MTN agreed with Vodacom and Maziv.

“Where FTTH is available, FWA provides little if any competition,” it said in its opening statement to the tribunal.

However, MTN said the transaction posed a different competitive threat.

It said the real issue was that, with Vodacom’s cash injection, Maziv could totally dominate the last-mile fibre industry.

“Vodacom and Maziv would have every ability and incentive, and substantial market power, to take fibre to secondary towns, townships, and rural areas more quickly and profitably than the merged entity’s FNO rivals.”

This would benefit Vodacom in two ways: It would share in Maziv’s profits and offload demand for data from its radio network to fibre, easing constraints on its cellular business.

Frogfoot founder and former CEO Abraham van der Merwe disputed Vodacom and MTN’s arguments, saying fixed wireless and fibre do compete.

He said fibre was superior, much faster, and usually more reliable than cellular technologies and that it is often referred to as an “endgame technology.”

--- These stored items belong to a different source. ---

section
/-! PROOFS. What the start of a queue pair's rate periods does not touch: spares, streams, the idle boundary and resets. -/

namespace Sys2Proof.Machine

@[simp] theorem State.still_corePhys (s : State) (c k : Nat) : s.still.corePhys c k = s.corePhys c k := rfl
@[simp] theorem State.still_freePositions (s : State) (cl : Nat) : s.still.freePositions cl = s.freePositions cl := rfl
@[simp] theorem State.still_spareTileFree (s : State) (ph : Nat) : s.still.spareTileFree ph = s.spareTileFree ph := rfl
@[simp] theorem State.still_physUnit (s : State) (u : Nat) : s.still.physUnit u = s.physUnit u := rfl
@[simp] theorem State.still_coreOwner (s : State) (c : Nat) : s.still.coreOwner c = s.coreOwner c := rfl
@[simp] theorem State.still_clockFloor (s : State) (c : Nat) : s.still.clockFloor c = s.clockFloor c := rfl
@[simp] theorem State.still_lastPass (s : State) (k ph : Nat) : s.still.lastPass k ph = s.lastPass k ph := rfl
@[simp] theorem State.still_bankSpent (s : State) (k kind : Nat) : s.still.bankSpent k kind = s.bankSpent k kind := rfl
@[simp] theorem State.still_clusterOwner (s : State) (n : Nat) : s.still.clusterOwner n = s.clusterOwner n := rfl
@[simp] theorem State.still_rolling (s : State) (cl : Nat) : s.still.rolling cl = s.rolling cl := rfl
@[simp] theorem State.still_stepOf (s : State) (p : Nat) : s.still.stepOf p = s.stepOf p := rfl
@[simp] theorem State.still_groupServes (s : State) (im : ImageInfo) (n : Nat) : s.still.groupServes im n = s.groupServes im n := rfl

@[simp] theorem State.still_useSpareTile (s : State) (c : Nat) (t : Fin 16) : s.still.useSpareTile c t = (s.useSpareTile c t).still := rfl

/-- The spare position `k` of a cluster serves core `core` (R482). -/
def State.positioned (s : State) (core k : Nat) (failed : Bool) : State :=
  let old := s.corePhys core 0
  let ph := s.physCore core
  let sp := s.spares
  let s := { s with spares := { sp with pos := tabPut sp.pos core k,
                                        failedCores := if failed then sp.failedCores ++ [ph] else sp.failedCores } }
  let s := s.wear (unitId 2 core 0) (s.corePhys core 0) 1 0 core old
  s.moveIsland core ph (s.physCore core)

theorem State.useSpareCore_eq (s : State) (core : Nat) (failed : Bool) : s.useSpareCore core failed =
    (s.freePositions (core / 32)).head?.map (fun k =>
      let s := s.positioned core k failed
      let c := s.cluster (core / 32)
      if (s.freePositions (core / 32)).isEmpty && !c.spareLow then
        (s.setCluster (core / 32) { c with spareLow := true }).raiseDev 0x8902 (b1 (core / 32))
      else s) := by
  unfold State.useSpareCore
  dsimp only
  cases s.freePositions (core / 32) with
  | nil => rfl
  | cons k l => exact (apply_ite some _ _ _).symm

@[simp] theorem State.still_positioned (s : State) (c k : Nat) (b : Bool) : s.still.positioned c k b = (s.positioned c k b).still := rfl

@[simp] theorem State.still_useSpareCore (s : State) (c : Nat) (b : Bool) : s.still.useSpareCore c b = (s.useSpareCore c b).map State.still := by
  rw [State.useSpareCore_eq, State.useSpareCore_eq, State.still_freePositions]
  cases (s.freePositions (c / 32)).head? with
  | none => rfl
  | some k => simp [State.still_ite]

@[simp] theorem State.still_applyUnit (s : State) (u : UnitWait) : s.still.applyUnit u = (s.applyUnit u).map State.still := by
  simp [State.applyUnit, apply_ite (Option.map State.still)]
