-- ==== Sys2Proof/Decode.lean ====
section
/-!
DEFINITION. The decoder of scalar and vector words (R33 to R46), total on any bits and rejecting by name, and the encoder
written from the same encoding tables. A reserved word is one that the decoder refuses (R37, R322, R323).
-/

namespace Sys2Proof

/-- Why a word is reserved (R37). -/
inductive DecodeError where
  /-- a dot of the scalar major-opcode map (R35) -/
  | reservedMajor
  /-- a selector value that R36 marks reserved -/
  | reservedSelector
  /-- a field that R35 or R36 gives as zero is not zero -/
  | nonzeroField
  /-- a dot of the vector opcode map (R44) -/
  | reservedOpcode
  /-- a form, type, ctl, replicate, mask or static limit of R323 -/
  | reservedField
  deriving DecidableEq, Repr

/-! ## Scalar fields (R33) -/

/-- Bits 31:26, the major opcode. -/
def fOp (w : BitVec 32) : BitVec 6 := w.extractLsb' 26 6
/-- Bits 25:21. -/
def fD (w : BitVec 32) : Reg := w.extractLsb' 21 5
/-- Bits 20:16. -/
def fA (w : BitVec 32) : Reg := w.extractLsb' 16 5
/-- Bits 15:11. -/
def fB (w : BitVec 32) : Reg := w.extractLsb' 11 5
/-- Bits 10:0 of the SR format. -/
def fFn (w : BitVec 32) : BitVec 11 := w.extractLsb' 0 11
/-- Bits 15:0 of the SI, SM and SB formats. -/
def fImm (w : BitVec 32) : BitVec 16 := w.extractLsb' 0 16
/-- Bits 20:0 of the SJ format. -/
def fOff21 (w : BitVec 32) : BitVec 21 := w.extractLsb' 0 21
/-- Bits 15:12 of the SS format. -/
def fSel (w : BitVec 32) : BitVec 4 := w.extractLsb' 12 4
/-- Bits 11:0 of the SS format. -/
def fNum (w : BitVec 32) : BitVec 12 := w.extractLsb' 0 12

/-- An SR word. -/
def srWord (op : BitVec 6) (d a b : Reg) (fn : BitVec 11) : BitVec 32 := op ++ d ++ a ++ b ++ fn
/-- An SI, SM or SB word. -/
def siWord (op : BitVec 6) (d a : Reg) (imm : BitVec 16) : BitVec 32 := op ++ d ++ a ++ imm
/-- An SJ word. -/
def sjWord (op : BitVec 6) (d : Reg) (off : BitVec 21) : BitVec 32 := op ++ d ++ off
/-- An SS word of the system opcode 0x3C. -/
def ssWord (d a : Reg) (sel : BitVec 4) (num : BitVec 12) : BitVec 32 := 0x3C#6 ++ d ++ a ++ sel ++ num

/-- Accept i when the fields that must be zero are. -/
def zeroThen (z : Bool) (i : Instr) : Except DecodeError Instr := if z then .ok i else .error .nonzeroField

/-! ## Opcodes with selectors (R36) -/

/-- Opcode 0x01: fn[4:0] selects, fn[10] is the 32-bit form, fn[9:5] is zero. -/
def decodeAlu (d a b : Reg) (fn : BitVec 11) : Except DecodeError Instr :=
  let w := fn.getLsbD 10
  let z := fn.extractLsb' 5 5 == 0#5
  match (fn.extractLsb' 0 5).toNat with
  | 0x00 => zeroThen z (.add w d a b)
  | 0x01 => zeroThen z (.sub w d a b)
  | 0x02 => zeroThen z (.and w d a b)
  | 0x03 => zeroThen z (.or w d a b)
  | 0x04 => zeroThen z (.xor w d a b)
  | 0x05 => zeroThen z (.shl w d a b)
  | 0x06 => zeroThen z (.shr w d a b)
  | 0x07 => zeroThen z (.sra w d a b)
  | 0x08 => zeroThen z (.slt w d a b)
  | 0x09 => zeroThen z (.sltu w d a b)
  | 0x0A => zeroThen z (.min w d a b)
  | 0x0B => zeroThen z (.max w d a b)
  | 0x0C => zeroThen z (.minu w d a b)
  | 0x0D => zeroThen z (.maxu w d a b)
  | 0x0E => zeroThen z (.mul w d a b)
  | 0x0F => zeroThen z (.mulh w d a b)
  | 0x10 => zeroThen z (.mulhu w d a b)
  | 0x11 => zeroThen z (.div w d a b)
  | 0x12 => zeroThen z (.divu w d a b)
  | 0x13 => zeroThen z (.rem w d a b)
  | 0x14 => zeroThen z (.remu w d a b)
  | 0x15 => zeroThen (z && b == 0#5) (.clz w d a)
  | 0x16 => zeroThen (z && b == 0#5) (.popc w d a)
  | _ => .error .reservedSelector

/-- Opcode 0x08: imm[7:6] selects, imm[5:0] is the amount, imm[8] the 32-bit form, imm[15:9] zero (R35). -/
def decodeShift (d a : Reg) (imm : BitVec 16) : Except DecodeError Instr :=
  let w := imm.getLsbD 8
  let n := imm.extractLsb' 0 6
  let z := imm.extractLsb' 9 7 == 0#7
  match (imm.extractLsb' 6 2).toNat with
  | 0 => zeroThen z (.shli w d a n)
  | 1 => zeroThen z (.shri w d a n)
  | 2 => zeroThen z (.srai w d a n)
  | _ => .error .reservedSelector

/-- Opcode 0x17. -/
def decodeLdx (d a b : Reg) (fn : BitVec 11) : Except DecodeError Instr :=
  if fn.extractLsb' 0 3 == 7#3 then .error .reservedSelector
  else zeroThen (fn.extractLsb' 7 4 == 0#4)
    (.ldx (fn.extractLsb' 0 3) (fn.getLsbD 3) (fn.getLsbD 4) (fn.extractLsb' 5 2) d a b)

/-- Opcode 0x1F. -/
def decodeStx (d a b : Reg) (fn : BitVec 11) : Except DecodeError Instr :=
  zeroThen (fn.extractLsb' 7 4 == 0#4 && !fn.getLsbD 2)
    (.stx (fn.extractLsb' 0 2) (fn.getLsbD 3) (fn.getLsbD 4) (fn.extractLsb' 5 2) d a b)

/-- Opcode 0x1C: fn[3:0] selects, fn[4] is the 64-bit width, fn[5] is `.sc`, fn[10:6] zero. -/
def decodeAtomic (d a b : Reg) (fn : BitVec 11) : Except DecodeError Instr :=
  let dw := fn.getLsbD 4
  let sc := fn.getLsbD 5
  let z := fn.extractLsb' 6 5 == 0#5
  match (fn.extractLsb' 0 4).toNat with
  | 0 => zeroThen z (.aadd dw sc d a b)
  | 1 => zeroThen z (.aswap dw sc d a b)
  | 2 => zeroThen z (.aand dw sc d a b)
  | 3 => zeroThen z (.aor dw sc d a b)
  | 4 => zeroThen z (.axor dw sc d a b)
  | 5 => zeroThen z (.amin dw sc d a b)
  | 6 => zeroThen z (.amax dw sc d a b)
  | 7 => zeroThen z (.aminu dw sc d a b)
  | 8 => zeroThen z (.amaxu dw sc d a b)
  | 9 => zeroThen z (.acas dw sc d a b)
  | _ => .error .reservedSelector

/-- Opcode 0x35, matrix control. -/
def decodeMatrixControl (d a b : Reg) (fn : BitVec 11) : Except DecodeError Instr :=
  let z := fn.extractLsb' 2 9 == 0#9 && b == 0#5
  match (fn.extractLsb' 0 2).toNat with
  | 0 => zeroThen z (.mxatt d a)
  | 1 => zeroThen (z && d == 0#5 && a == 0#5) .mxdet
  | 2 => zeroThen (z && d == 0#5 && a == 0#5) .mxon
  | _ => zeroThen (z && d == 0#5 && a == 0#5) .mxoff

/-- Opcode 0x36, order: every other field zero. -/
def decodeOrder (d a b : Reg) (fn : BitVec 11) : Except DecodeError Instr :=
  let z := fn.extractLsb' 2 9 == 0#9 && d == 0#5 && a == 0#5 && b == 0#5
  match (fn.extractLsb' 0 2).toNat with
  | 0 => zeroThen z .ordSv
  | 1 => zeroThen z .ordVs
  | 2 => zeroThen z .ordAll
  | _ => zeroThen z .gbar

/-- Opcode 0x37, images. -/
def decodeImages (d a b : Reg) (fn : BitVec 11) : Except DecodeError Instr :=
  let z := fn.extractLsb' 2 9 == 0#9
  match (fn.extractLsb' 0 2).toNat with
  | 0 => zeroThen (z && d == 0#5) (.settle a b)
  | 1 => zeroThen (z && d == 0#5) (.renew a b)
  | 2 => zeroThen (z && b == 0#5) (.scnt d a)
  | _ => zeroThen (z && d == 0#5) (.swait a b)

/-- Opcode 0x38, in-place: fn[2:0] selects, fn[4:3] refines `nbadd` and `wcal`. (DEDUCED, log 106) -/
def decodeInPlace (d a b : Reg) (fn : BitVec 11) : Except DecodeError Instr :=
  let sub := fn.extractLsb' 3 2
  let z := fn.extractLsb' 5 6 == 0#6 && d == 0#5
  match (fn.extractLsb' 0 3).toNat with
  | 0 => zeroThen (z && sub == 0#2) (.nbx a b)
  | 1 => if sub ≥ 2#2 then .error .reservedSelector else zeroThen z (.nbadd (sub == 1#2) a b)
  | 2 => zeroThen (z && sub == 0#2 && a == 0#5 && b == 0#5) .nbflush
  | 3 => zeroThen (z && sub == 0#2 && b == 0#5) (.bred a)
  | 4 => if sub ≥ 2#2 then .error .reservedSelector
         else if sub == 0#2 then zeroThen z (.wcalModel a b) else zeroThen (z && b == 0#5) (.wcalEarly a)
  | _ => .error .reservedSelector

/-- Opcode 0x39, placement. -/
def decodePlacement (d a b : Reg) (fn : BitVec 11) : Except DecodeError Instr :=
  let z := fn.extractLsb' 2 9 == 0#9
  match (fn.extractLsb' 0 2).toNat with
  | 0 => zeroThen (z && a == 0#5 && b == 0#5) (.xver d)
  | 1 => zeroThen (z && d == 0#5) (.xcount a b)
  | 2 => zeroThen (z && d == 0#5 && b == 0#5) (.xmerge a)
  | _ => zeroThen (z && d == 0#5 && b == 0#5) (.xpol a)

/-- Opcode 0x3A, launch: fn[0] selects. -/
def decodeLaunch (d a b : Reg) (fn : BitVec 11) : Except DecodeError Instr :=
  let z := fn.extractLsb' 1 10 == 0#10
  if fn.getLsbD 0 then zeroThen (z && d == 0#5) (.larm a b) else zeroThen z (.lpatch d a b)

/-- Opcode 0x3C, system: sel selects. Two register numbers have rows of their own in the opcode table. -/
def decodeSystem (d a : Reg) (sel : BitVec 4) (num : BitVec 12) : Except DecodeError Instr :=
  let none := d == 0#5 && a == 0#5 && num == 0#12
  match sel.toNat with
  | 0 => zeroThen (d == 0#5 && a == 0#5) (.trap num)
  | 1 => zeroThen none .tret
  | 2 => zeroThen (a == 0#5) (.getsr d num)
  | 3 => zeroThen (d == 0#5)
      (if num == 0x016#12 then .setsrVown a else if num == 0x046#12 then .setsrSavep a else .setsr a num)
  | 4 => zeroThen true (.swapsr d a num)
  | 5 => zeroThen none .idle
  | 6 => zeroThen none .yield
  | 7 => zeroThen none .syncins
  | 8 => zeroThen none .halt
  | _ => .error .reservedSelector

“Therefore, last mile fibre providers would often go into a suburb and trench it regardless of what wireless connectivity exists,” Van der Merwe said.

However, he said it was important to understand that fibre operators consider 50% uptake in a neighbourhood “terminal penetration”.

In other words, on average, FNOs regard 50% as the maximum number of households they could expect to sign up for fibre in any given area.

Van der Merwe said the other 50% typically can’t afford the service and rely on mobile operators for something cheaper, albeit much more limited.

“Those subscribers are typically subscribing to entry-level fixed wireless or mobile wireless services,” he told the tribunal.

Only after an FNO has reached terminal penetration does it start creating packages that directly compete with fixed wireless access.

Abraham van der Merwe, co-founder and former CEO of Frogfoot

This is what’s currently happening in the FTTH industry. Vumatel, Openserve, Frogfoot, and Metrofibre have all launched prepaid services at price points that better compete with FWA.

However, these products are currently only available in lower-income areas.

“What’s also important to consider is the townships,” Van der Merwe said.

“As various parties have already highlighted, the majority of townships don’t have fibre today, and the customers in townships are connecting to the Internet using mobile services,” he said.

“Those mobile services — I think it’s common knowledge — are expensive and crippled.”

Van der Merwe said FNOs are looking to deploy fibre in townships, offering uncapped services to consumers living there at a much lower price than mobile operators offer.

“So, the fibre operators are looking to disrupt these markets by offering lower cost, unthrottled services,” he explained.

This directly threatens mobile operators’ market share in those suburbs.

“We can expect that once the fibre operators enter those markets, mobile operators will start reducing pricing and actively compete with the fibre operators in those markets.”